His final dessert was exquisite though; it was really a work of art. That white on white on white. It was breathtaking to behold. And the way he plated it in this shattered, deconstructed way, was so beautiful. The flavors were great, too, although I felt used three very strong flavors: coconut, lavender, and vanilla, and I sort of wished he had taken one away so you could focus on the others, because it all just melted together and you lost the individuality of each of them.
Bravotv.com: Finally, we have Doug.
GS: Doug was at a serious disadvantage in that he didn't have his sous chef during his whole prep day, but I was amazed to hear that he felt that it focused him. It certainly didn't hurt him in the long run. It's quite extraordinary and a true testament to who he is as a chef that he was able to power through on his own and accomplish as much as he did. Wow, that billi bi soup… billi bi is a very traditional French soup going back hundreds of years. It's a very interesting soup that you don't see often in America… he created the essence of that soup with mussels and fennel puree. It had so much flavor, and it was so pure. Those two components eaten separately were divine, eaten together were even better.
He then gave us the ocean trout dish, which to me was the masterpiece of the entire season. When I think of Top Chef Masters Season 5, I will forever long for Doug's ocean trout. It looked like a jewel box, a Japanese gift to us. We know how deft he is at creating Japanese broths, and this was no exception. It had complete balance. It was intelligent and made with such care you couldn't help but fall in love with it.

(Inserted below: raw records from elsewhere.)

-- ==== Sys2Proof/Laws/Flags.lean ====
section
/-! SUPPORT. What each write of P does to each flag and to bit 5 (10_state.md R21, R22, R27). -/

namespace Sys2Proof.Machine

variable (s : State)

theorem Flag.bit_lt (f : Flag) : f.bit < 8 := by cases f <;> decide

theorem Flag.bit_eq (f g : Flag) : (f.bit = g.bit) = (f = g) := by cases f <;> cases g <;> simp [Flag.bit]

theorem Flag.bit_ne_5 (f : Flag) : 5 ≠ f.bit := by cases f <;> decide

/-- `P.f <- v` changes bit `f` of P and no other (R10, R21). -/
theorem State.getLsbD_setFlag (f : Flag) (v : Bool) (k : Nat) (hk : k < 8) :
    (s.setFlag f v).p.getLsbD k = if k = f.bit then v else s.p.getLsbD k := by
  have h := f.bit_lt
  unfold State.setFlag Flag.mask
  cases v <;> grind

theorem State.flag_setFlag (f g : Flag) (v : Bool) : (s.setFlag f v).flag g = if g = f then v else s.flag g := by
  simp only [State.flag, State.getLsbD_setFlag _ _ _ _ g.bit_lt, Flag.bit_eq]

@[simp] theorem State.bit5_setFlag (f : Flag) (v : Bool) : (s.setFlag f v).bit5 = s.bit5 := by
  simp only [State.bit5, State.getLsbD_setFlag _ _ _ 5 (by decide), Flag.bit_ne_5, if_false]

theorem State.flag_setNZ (v : Byte) (g : Flag) :
    (s.setNZ v).flag g = if g = .n then v.msb else if g = .z then v == 0 else s.flag g := by
  simp [State.setNZ, State.flag_setFlag]

@[simp] theorem State.bit5_setNZ (v : Byte) : (s.setNZ v).bit5 = s.bit5 := by simp [State.setNZ]

theorem State.flag_compare (r m : Byte) (g : Flag) :
    (s.compare r m).flag g =
      if g = .n then (r - m).msb else if g = .z then r == m else if g = .c then decide (r.toNat ≥ m.toNat)
      else s.flag g := by
  simp [State.compare, State.flag_setFlag]

@[simp] theorem State.bit5_compare (r m : Byte) : (s.compare r m).bit5 = s.bit5 := by simp [State.compare]

/-- Writing the whole of P loads every flag from its bit of the byte ... -/
@[simp] theorem State.flag_writeP (v : Byte) (g : Flag) : (s.writeP v).flag g = v.getLsbD g.bit := by
  cases g <;> simp [State.flag, Flag.bit]

/-- ... and forces bit 5 to 1 (R22). -/
@[simp] theorem State.bit5_writeP (v : Byte) : (s.writeP v).bit5 = true := by simp [State.bit5]

end Sys2Proof.Machine
end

His duck was, I think, if you can find anything wrong with any of his dishes, his weakest course. I felt my particular piece of duck was a little grey, a little overcooked. I would have liked it to be a little more pink, so that it wasn't as tough. But that tamarind sauce really did transport us.
Finally, his dessert, was such an impressive final note to end on for so many reasons. One: his plating. It was this grey mass that came to the table, a color you rarely see in food. It wasn't beige, it wasn't brown -- it was grey. That was fascinating to me. And then he had all these other textual components on top with -- matcha, shattered miso custard. Everything had a balance of savory and sweet, the miso and the sesame, and the green tea which has tannins, so it makes your mouth pucker a little bit. It was so lovely when you ate it all together. It had this velvety texture, this lightness and smoothness. It had just enough sweetness too, just barely enough to make it taste like a true dessert, which was perfect for all of us at the end of such a big meal. It was so beautiful. I hope that he makes it again.
We're so proud of Doug. It was such a difficult decision. I know we say that every year, but it's true. All the food we ate that night was exceptional and heartfelt from three chefs who really are at the top of the heap. I am so proud that Doug was the winner. I've known him a long time, and I have so much respect and admiration for him. I think he cooked his heart out from beginning to end, and I just will be thrilled to see whatever he does next.
Bravotv.com: Anything else you want to add to the whole season?
GS: I loved it! It was so much fun!
Bravotv.com: Ready for Top Chef in New Orleans?
GS: Born ready! On to New Orleans. It’s going to be over the top, insanely, unbelievably fun. And sweaty, but amazing.